Following the transaction, Phillips holds:
- 793,735 shares directly (including some restricted stock units)
- 1,115,735 shares indirectly through The Phillips Family Trust
Notable details include the transfer of 46,424 shares to The Phillips Family Trust, where Phillips and his spouse serve as trustees. The reported sales were executed at prices ranging from $38.67 to $39.60 per share. This Form 4 filing was submitted by Adam Eltoukhy as attorney-in-fact on behalf of Dominic Phillips.
Samsara (IOT) Executive Vice President, Chief Legal Officer and Secretary Adam Eltoukhy reported insider trading activity on June 16, 2025. The transaction involved the disposition of 18,643 shares of Class A Common Stock at a weighted-average price of $39.21 per share.

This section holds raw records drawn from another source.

-- ==== Sys2Proof/Machine/Haldom.lean ====
section
/-! DEFINITION. The Haldom instructions, each issued by a Terrier core (R321–R338). -/

namespace Sys2Proof.Machine

/-! ## Lanes and results -/

/-- Lane `j` of the int64 view (R324). -/
def lane64 (w : W128) (j : Nat) : BitVec 64 := BitVec.ofNat 64 (bits w.toNat (64 * j) 64)

/-- Four lanes from a function of the lane number. -/
def buildLanes (f : Nat → Word) : W128 := mkLanes (f 0) (f 1) (f 2) (f 3)

/-- Lanes of `new` where the write mask has a 1, of `old` elsewhere (R336). -/
def maskLanes (m : Nat) (new old : W128) : W128 := buildLanes fun i => if m.testBit i then laneOf new i else laneOf old i

/-- A result word written to `d`, and the next instruction. -/
def result (n d : Nat) (w : W128) (s : State) : State := advance n (setV n d w s)

/-- A result from the core's registers. -/
def compute (n d : Nat) (f : Tc → W128) (s : State) : State := issue n (fun s => result n d (f (tc n s)) s) s

/-- A lane-wise int32 operation of two registers under a write mask. Log 31 (DEDUCED). -/
def intOp (n d a b m : Nat) (op : Word → Word → Word) (s : State) : State :=
  compute n d (fun t => maskLanes m (buildLanes fun i => op (laneOf (t.v a) i) (laneOf (t.v b) i)) (t.v d)) s

/-- A lane-wise int64 operation: lane j is written when both of its mask bits are 1 (R336). -/
def longOp (n d a b m : Nat) (op : BitVec 64 → BitVec 64 → BitVec 64) (s : State) : State :=
  compute n d (fun t =>
    let r (j : Nat) : BitVec 64 :=
      if m.testBit (2 * j) && m.testBit (2 * j + 1) then op (lane64 (t.v a) j) (lane64 (t.v b) j) else lane64 (t.v d) j
    mkW128 [(0, 64, (r 0).toNat), (64, 64, (r 1).toNat)]) s

/-- The sticky bits of TC.STAT.FPF, OVF lowest (R323, R346). -/
def fpfBits (f : FpFlags) : Nat := b2n f.ovf + 2 * b2n f.dz + 4 * b2n f.inv

/-- A lane-wise operation with floating-point conditions of the written lanes (R323). Log 32 (DEDUCED). -/
def fpLanes (n d m : Nat) (op : Tc → Nat → Word × FpFlags) (s : State) : State :=
  issue n (fun s =>
    let t := tc n s
    let fl := (List.range 4).foldl (fun a i => if m.testBit i then a ||| fpfBits (op t i).2 else a) 0
    result n d (maskLanes m (buildLanes fun i => (op t i).1) (t.v d)) (modTc n (fun t => { t with fpf := t.fpf ||| fl }) s)) s

/-- A signalling NaN, an operand that makes an IEEE 754 operation invalid (R323). Log 32 (DEDUCED). -/
def sNaN (w : Word) : Bool := decide (wbits w 23 8 = 255) && decide (wbits w 0 23 ≠ 0) && !(wbit w 22)

/-- The conditions of an operation, invalid where an operand is a signalling NaN. Log 32 (DEDUCED). -/
def withSNaN (b : Bool) (r : Word × FpFlags) : Word × FpFlags := (r.1, { r.2 with inv := r.2.inv || b })

/-- A lane-wise operation of two fp32 registers. -/
def fpOp (n d a b m : Nat) (op : F32 → F32 → Word × FpFlags) (s : State) : State :=
  fpLanes n d m (fun t i =>
    let x := laneOf (t.v a) i
    let y := laneOf (t.v b) i
    withSNaN (sNaN x || sNaN y) (op (f32Read x) (f32Read y))) s
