-- ==== Sys2Proof/Machine/Dispatch.lean ====
section
/-! DEFINITION. One arm for each command. -/

namespace Sys2Proof.Machine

Key details of the transaction:
- The shares were sold in a non-discretionary transaction to cover tax withholding obligations related to RSU settlement
- Sale prices ranged from $38.66 to $39.575 per share
- Following the transaction, Eltoukhy directly owns 358,720 shares
- Additionally, he indirectly owns 114,662 shares through the ES Trust
- The filing notes a transfer of 18,283 shares to the ES Trust
This Form 4 filing reflects standard insider activity related to tax obligations from equity compensation, rather than discretionary trading by the executive.